Election 2022: Sample primary ballots for every Alabama county | #republicans | #Alabama | #GOP

After months of reading about the upcoming Republican and Democratic primaries, now you can make your preparations.

Sample ballots for both Republican and Democratic primaries in 67 Alabama counties are now available for review at the Secretary of State’s website. The primary is May 24.

  • Click here to see sample ballots by county.

Statewide offices, including governor and attorney general, are on the ballot this year and will be on every ballot – based on the party of the candidate. The lieutenant governor’s office is not on the ballot because the incumbent, Will Ainsworth, has no opposition in either the Republican or Democratic primary.

All 140 seats in the state legislature are on the ballot, too, but voters will vote only for the candidates in their district. County offices, such as sheriff, will also be on the ballot.

And, of course, the U.S. Senate seat will be on every ballot as well as congressional races.

Only races with two or more candidates will be on the ballot. Uncontested races are not included.

When going to the polls, voters must choose which primary they will vote in. Under a 2017 law, voters are prohibited from crossing over to the other primary to vote in a potential runoff.

If no candidate in a primary receives more than 50 percent of the vote, a runoff will be held May 21 to determine the party nominee. So, for example, if a voter casts a ballot in the Democratic primary, that voter can only vote in a Democratic runoff and not cross over to the Republican primary.

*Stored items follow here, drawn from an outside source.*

/-- Settles O50: the stored tuples are those listed, and the other elements are as `State.resetWith` says. -/
theorem resetGivesEveryElementItsValue : Obligations.ResetGivesEveryElementItsValue := by
  unfold Obligations.ResetGivesEveryElementItsValue
  intro c r0 hc
  have reserved : ∀ {a : Byte} {E : List Pattern}, (a.toNat, E) ∈ c.resetTuples →
      tupleAt (State.resetWith c r0) a = E := tupleAt_resetWith hc r0
  refine ⟨?_, fun r hr => reserved (mem_resetTuples_of_appReg hr), rfl, rfl, rfl, rfl, List.length_map _,
    fun k d hd => ?_, rfl, rfl, rfl, fun _ => rfl, rfl, rfl⟩
  · refine ⟨?_, ?_, ?_, ?_, ?_, ?_, ?_, ?_, ?_, ?_, ?_, ?_⟩ <;> exact reserved (by simp [Cfg.resetTuples])
  · simp [State.resetWith, hd, EventState.reset, syncEn_eq]

/-! ## The reset state meets the invariant -/

/-- Numbers of `w` bits are elements of a type code at least that wide (10_state.md R23). -/
theorem fitsTuple_map {w : Nat} {tc : Byte} (hw : w ≤ 8 * Codec.size tc) (l : List (BitVec w)) :
    fitsTuple tc l.length (l.map (·.setWidth 64)) = true := by
  refine (fitsTuple_iff _ _ _).2 ⟨List.length_map _, fun p hp => ?_⟩
  obtain ⟨b, -, rfl⟩ := List.mem_map.1 hp
  calc (b.setWidth 64).toNat ≤ b.toNat := by simpa using Nat.mod_le _ _
    _ < 2 ^ w := b.isLt
    _ ≤ 2 ^ (8 * Codec.size tc) := Nat.pow_le_pow_right (by decide) hw

/-- A reset tuple is listed for the cell, and has its count and width. -/
def ResetFits (c : Cfg) (d : Cell) : Prop :=
  ∃ E, (d.addr.toNat, E) ∈ c.resetTuples ∧ fitsTuple d.tcode d.count E = true

theorem resetFits_reserved {c : Cfg} (hc : c.wf = true) {d : Cell} (hd : d ∈ c.reservedCells)
    (hv : Stored d.variant) : ResetFits c d := by
  have bytes (l : List Byte) : fitsTuple 0x01 l.length (l.map (·.setWidth 64)) = true := fitsTuple_map (by decide) l
  have byte (b : Byte) : fitsTuple 0x01 1 [b.setWidth 64] = true := bytes [b]
  have word (v : BitVec 16) : fitsTuple 0x02 1 [v.setWidth 64] = true := fitsTuple_map (by decide) [v]
  obtain ⟨-, -, -, -, -, hname, -⟩ := (cfg_wf_iff c).1 hc
  simp only [Cfg.reservedCells, List.mem_cons, List.not_mem_nil, or_false] at hd
  obtain rfl | rfl | rfl | rfl | rfl | rfl | rfl | rfl | rfl | rfl | rfl | rfl | rfl | rfl := hd
  · exact ⟨_, List.mem_of_getElem? (i := 0) rfl, word c.whoAmI⟩
  · exact ⟨_, List.mem_of_getElem? (i := 1) rfl, byte c.hwVersionH⟩
  · exact ⟨_, List.mem_of_getElem? (i := 2) rfl, byte c.hwVersionL⟩
  · exact ⟨_, List.mem_of_getElem? (i := 3) rfl, byte c.assemblyVersion⟩
  · exact ⟨_, List.mem_of_getElem? (i := 4) rfl, byte c.harpVersionH⟩
  · exact ⟨_, List.mem_of_getElem? (i := 5) rfl, byte c.harpVersionL⟩
  · exact ⟨_, List.mem_of_getElem? (i := 6) rfl, byte c.fwVersionH⟩
  · exact ⟨_, List.mem_of_getElem? (i := 7) rfl, byte c.fwVersionL⟩
  · simp [Stored] at hv
  · simp [Stored] at hv
  · exact ⟨_, List.mem_of_getElem? (i := 8) rfl, byte c.opctrlReset⟩
  · exact ⟨_, List.mem_of_getElem? (i := 9) rfl, byte c.rstdevReset⟩
  · exact ⟨_, List.mem_of_getElem? (i := 10) rfl, hname ▸ bytes c.nameReset⟩
  · exact ⟨_, List.mem_of_getElem? (i := 11) rfl, word c.serialReset⟩

/-- Every stored cell has its reset tuple (10_state.md R46; 00_scope.md R8 (e)). -/
theorem resetFits_of_stored {c : Cfg} (hc : c.wf = true) {d : Cell} (hd : d ∈ c.cells) (hv : Stored d.variant) :
    ResetFits c d := by
  obtain ⟨-, -, -, -, -, -, happ, -⟩ := (cfg_wf_iff c).1 hc
  simp only [Cfg.cells, List.mem_append, List.mem_map] at hd
  obtain hd | ⟨r, hr, rfl⟩ | ⟨r, -, rfl⟩ := hd
  · exact resetFits_reserved hc hd hv
  · exact ⟨r.reset, mem_resetTuples_of_appReg hr, happ r hr⟩
  · simp [Stored, PinReg.cell] at hv

theorem tuplesFit_resetWith {c : Cfg} (hc : c.wf = true) (r0 : Tick) : TuplesFit (State.resetWith c r0) := by
  intro d hd hv
  obtain ⟨E, hE, hfit⟩ := resetFits_of_stored hc hd hv
  rwa [tupleAt_resetWith hc r0 hE]

theorem opctrl_resetWith {c : Cfg} (hc : c.wf = true) (r0 : Tick) : opctrl (State.resetWith c r0) = c.opctrlReset := by
  have htuple : tupleAt (State.resetWith c r0) 10 = [c.opctrlReset.setWidth 64] :=
    tupleAt_resetWith hc r0 (List.mem_of_getElem? (i := 8) rfl)
  rw [opctrl, htuple]
  simp

theorem EventOk.reset (c : Cfg) (d : EventDesc) : EventOk c c.opctrlReset d (EventState.reset c d) where
  en_eq := rfl
  arm_eq := rfl
  busy_staged := rfl
  staged := fun _ h => by cases h
  poll_idle := fun _ => rfl
  pending_poll := fun h => by cases h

The sample ballots also include Amendment 1, which will be on every ballot and asks voters if they support the state borrowing $85 million to invest in upgrades for Alabama’s 21 state parks. The state House and Senate backed the bill in a combined 127-0 vote in the 2021 legislative session.

On some sample ballots, a one-page explainer on Amendment 1 provides more detail than the brief, one sentence description that will appear on the ballot. The explainer will not be available for review on ballots, according to the Secretary of State’s office.

Polls will be open from 7 a.m. to 7 p.m. on election day.